[Records drawn from a dataset]

-- ==== Sys2Proof/Certificates/Slice0/Obligations.lean ====
section
/-! DEFINITION. The statements for the provers. Each docstring names the rules of the spec it formalises. Unless a docstring
says otherwise a statement is about every state, the ones no run reaches included, every host, every answer of the oracles and
every Timing Profile, since all of these stand in the state. -/

open Sys2Proof Sys2Proof.Machine

namespace Sys2Proof.Claims

/-! ## Words the statements share -/

/-- The state after a result: only `PHASE`, `RESULT` and `HIST` differ (R221). -/
def responded (code : ResultCode) (s : State) : State :=
  { s with phase := .idle, result := some code, hist := s.hist ++ [.result code] }

/-- The state after a fatal fault that came with the event `e`: only `PHASE`, `FAULT_CAUSE` and `HIST` differ (R231). -/
def failed (cause : FatalCause) (e : Event) (s : State) : State :=
  { s with phase := .fault, faultCause := some cause, hist := s.hist ++ [e, .fatal cause] }

/-- `N` of the INITIALIZE in progress, `ARG1` read as a signed number. -/
def leds (s : State) : Nat := s.call.arg1.toInt.toNat

/-- The answer `a` is the oracle's: it is the one written down, where one is. -/
def answers (written : List Bool) (a : Bool) : Prop := ∀ b rest, written = b :: rest → a = b

/-- The symbol of one bit (R101). -/
def symbolFor (tp : TimingProfile) (b : Bool) : Pd := if b then ⟨tp.t1h, tp.t1l⟩ else ⟨tp.t0h, tp.t0l⟩

/-- The number of 1 bits in a byte, and in a sequence (R128). -/
def onesOf (x : Byte) : Nat := (List.range 8).countP fun k => x.getLsbD k
/-- `ones(bs)` of R128. -/
def ones (bs : List Byte) : Nat := (bs.map onesOf).sum

/-- The call with further bytes after those the host offered. -/
def withBytes (c : Call) (bs : List Byte) : Call := { c with data := c.data ++ bs }

/-- The command a header gives with the first `L` of the bytes the host offers (R93, R95). -/
def offered (p : Presented) : Call := { p.call with data := p.data.take p.call.dataLen }

/-- `WAIT_TIMEOUT_TICKS = WAIT_TIMEOUT_MS * 1_000_000 / TICK_NS` of R11, exact. -/
def waitBound (p : Params) : ℚ := (p.waitNum / p.waitDen : ℚ) * 1000000 / (p.tickNum / p.tickDen : ℚ)

/-- The code of a phase in R30. -/
def phaseNumber : Phase → Nat
  | .idle => 0 | .initCheck => 1 | .initRelease => 2 | .initAllocPx => 3 | .initAllocPl => 4 | .initTxConfigure => 5
  | .initTxInstall => 6 | .showCheck => 7 | .showCopy => 8 | .showEncode => 9 | .showSubmit => 10 | .showWait => 11
  | .fault => 15

/-- The code of a fatal cause in R37 and R230. -/
def causeNumber : Option FatalCause → Nat
  | none => 0 | some .txConfigure => 1 | some .txInstall => 2 | some .txSubmit => 3 | some .txWait => 4
  | some .txWaitTimeout => 5

/-- The code of a result in R98 and R220. -/
def resultNumber : ResultCode → Nat
  | .ok => 0 | .wrongArgCount => 1 | .wrongArgType => 2 | .outOfMemory => 3 | .notInitialized => 4

/-- The next input is a reset. -/
def resetNow (s : State) : Prop := ∃ rest, s.env.inputs = .rst :: rest

/-- The host lets the others move: nothing to do, or nothing now. -/
def hostQuiet (s : State) : Prop := s.env.inputs = [] ∨ ∃ rest, s.env.inputs = .quiet :: rest

/-- A `CMD` word that R105 reserves, by its digits. -/
def reservedWord (w : Nat) : Prop :=
  65536 ≤ w ∨ (w % 16 ≠ 1 ∧ w % 16 ≠ 2) ∨ (2 ≤ w / 16 % 16 ∧ w / 256 % 16 = 2 ∧ w / 4096 % 16 = 2)

/-- The frees that releasing a session records, `PX` first (R146). -/
def frees : Option Session → List Event
  | some x => [.free .px (3 * x.ledCount), .free .pl (24 * x.ledCount)]
  | none => []

/-- The event is a TX configuration that is not a plain transmitter's (R103, R213). -/
def plainConfig (c : TxCfg) : Prop :=
  c.mode = .transmit ∧ c.idleOutput = .disabledToLow ∧ c.carrier = .none ∧ c.loop = .off

/-- Every configuration requested so far, and the one in force, is a plain transmitter's. -/
def PlainTx (s : State) : Prop :=
  (∀ c ok, .txConfigure c ok ∈ s.hist → plainConfig c) ∧ ∀ c, s.txCfg = some c → plainConfig c

end Sys2Proof.Claims

open Sys2Proof.Claims

/-! ## Encodings -/

/-- Decoding an encoded well-formed instruction gives it back, every operand at every value, for every profile in range. Only
where the profile makes SYM0 and SYM1 one word (R101) does that word read as SYM1, the model's choice by log entry 13. -/
def Obligations.DecodeEncodeRoundTrip : Prop :=
  ∀ (tp : TimingProfile) (i : Instr), tp.wf → i.wf = true →
    decode tp (encode tp i) = .ok (if i = .sym0 ∧ tp.symbol0 = tp.symbol1 then .sym1 else i)

/-- The other direction for the host's commands (R95, R96): what a presentation decodes to is well formed and encodes back to
the same header and registers, with `DATA` the first `L` of the bytes presented, or all of them where the host offers fewer than
it announces: that a shorter `DATA` is admitted is the model's, log entry 14. -/
def Obligations.DecodedCommandEncodesBack : Prop :=
  ∀ (tp : TimingProfile) (p : Presented) (i : Instr), decode tp (.cmd p) = .ok i →
    i.wf = true ∧
    encode tp i = .cmd { cmd := p.cmd, arg0 := p.arg0, arg1 := p.arg1, data := p.data.take p.call.dataLen }

/-- R105: exactly the words it names do not decode, whatever the registers and the bytes beside them, and in `IDLE` the core
presented with one takes no step and gives no result. Outside `IDLE` the model holds such a word and refuses it only when it is
taken, log entry 25: PresentedCommandIsAcceptedOrHeld, HeldCommandIsTakenInIdle and RegisterWrites say so. -/
def Obligations.ReservedCommandWordsAreRefused : Prop :=
  (∀ p : Presented, reservedWord p.cmd.toNat ↔ ∃ why, decodeCommand p = .error why) ∧
  ∀ (s : State) (p : Presented) (rest : List HostInput), s.phase = .idle → s.env.inputs = .present p :: rest →
    reservedWord p.cmd.toNat → ∃ why, step s = .refused (.reservedCommand why)

/-- Words written out from the spec's encodings decode to the operations they stand for: V-DE-1, V-DE-2 and V-DE-14 of
95_test_vectors.md with zero operand registers, the nine codes of R97, and the two symbols of the profile `EX` (R101). -/
def Obligations.OpcodeWordsDecode : Prop :=
  decodeTableWord 32 0x00001121 = some (.hostInitialize ⟨2, 1, 1, 0, 0, []⟩) ∧
  decodeTableWord 32 0x00000212 = some (.hostShow ⟨1, 2, 0, 0, 0, []⟩) ∧
  decodeTableWord 32 0x00000012 = some (.hostShow ⟨1, 0, 0, 0, 0, []⟩) ∧
  decodeTableWord 32 0x00010212 = none ∧
  [2, 3, 4, 5, 6, 8, 9, 10, 11].map (decodeTableWord 8) =
    [some .bufRelease, some .bufAllocPx, some .bufAllocPl, some .txConfigure, some .txInstall, some .bufCopy,
     some .bufFill, some .txSubmit, some .txWait] ∧
  decode ⟨7, 16, 14, 12, 1000⟩ (.pd 0x00108007) = .ok .sym0 ∧
  decode ⟨7, 16, 14, 12, 1000⟩ (.pd 0x000C800E) = .ok .sym1

/-- R100: the packed descriptor, as shifts and as a number, and its inverse. -/
def Obligations.PackedDescriptorLayout : Prop :=
  (∀ d : Pd,
    d.pack = (d.low.setWidth 32 <<< 16) ||| 0x8000#32 ||| d.high.setWidth 32 ∧
    d.pack.toNat = 65536 * d.low.toNat + 32768 + d.high.toNat ∧
    Pd.unpack d.pack = d) ∧
  ∀ w : Word, (Pd.unpack w).high.toNat = w.toNat % 32768 ∧ (Pd.unpack w).low.toNat = w.toNat / 65536 % 32768

/-- R101: the two symbols, their words, and when they are one word. -/
def Obligations.SymbolWords : Prop :=
  ∀ tp : TimingProfile,
    encBit tp false = ⟨tp.t0h, tp.t0l⟩ ∧ encBit tp true = ⟨tp.t1h, tp.t1l⟩ ∧
    (encBit tp false).pack = (tp.t0l.setWidth 32 <<< 16) ||| 0x8000#32 ||| tp.t0h.setWidth 32 ∧
    (encBit tp true).pack = (tp.t1l.setWidth 32 <<< 16) ||| 0x8000#32 ||| tp.t1h.setWidth 32 ∧
    ((encBit tp false).pack = (encBit tp true).pack ↔ tp.t0h = tp.t1h ∧ tp.t0l = tp.t1l)

/-! ## The Bit Encoder -/

/-- R122, R123: eight descriptors a byte, and element `j` is the symbol of bit `7 - (j mod 8)` of byte `j div 8`. -/
def Obligations.EncodedSequenceElements : Prop :=
  ∀ (tp : TimingProfile) (bs : List Byte),
    (encSeq tp bs).length = 8 * bs.length ∧
    ∀ j x, bs[j / 8]? = some x → (encSeq tp bs)[j]? = some (symbolFor tp (x.getLsbD (7 - j % 8)))

/-- R127: with two different symbols the encoder is injective and a bit is read back from its descriptor; with equal symbols
all sequences of one length give one frame. -/
def Obligations.EncoderInjectivity : Prop :=
  ∀ tp : TimingProfile,
    (encBit tp false ≠ encBit tp true →
      (∀ bs bs', encSeq tp bs = encSeq tp bs' → bs = bs') ∧
      ∀ (bs : List Byte) i k x, bs[i]? = some x → k < 8 →
        (x.getLsbD k = true ↔ (encSeq tp bs)[8 * i + 7 - k]? = some (encBit tp true))) ∧
    (encBit tp false = encBit tp true → ∀ bs bs', bs.length = bs'.length → encSeq tp bs = encSeq tp bs')

/-- The tick formula of R128 for an encoded sequence. -/
def Obligations.EncodedDuration : Prop :=
  ∀ (tp : TimingProfile) (bs : List Byte),
    dur (encSeq tp bs) =
      ones bs * (tp.t1h.toNat + tp.t1l.toNat) + (8 * bs.length - ones bs) * (tp.t0h.toNat + tp.t0l.toNat)

/-- R207: on the wire each descriptor is its high interval, then its low one, in order and without a gap, so the whole takes
`dur` ticks. -/
def Obligations.WaveformOfFrame : Prop :=
  ∀ seq : List Pd,
    (waveform seq).length = 2 * seq.length ∧
    ((waveform seq).map Prod.snd).sum = dur seq ∧
    ∀ j d, seq[j]? = some d →
      (waveform seq)[2 * j]? = some (.high, d.high.toNat) ∧ (waveform seq)[2 * j + 1]? = some (.low, d.low.toNat)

### What needs to be done
Taking the entries above, print exactly the lines starting at the line with "open Sys2Proof.Claims" and ending at the line with "where the profile", both included.

### Written solution
open Sys2Proof.Claims

/-! ## Encodings -/

/-- Decoding an encoded well-formed instruction gives it back, every operand at every value, for every profile in range. Only
where the profile makes SYM0 and SYM1 one word (R101) does that word read as SYM1, the model's choice by log entry 13. -/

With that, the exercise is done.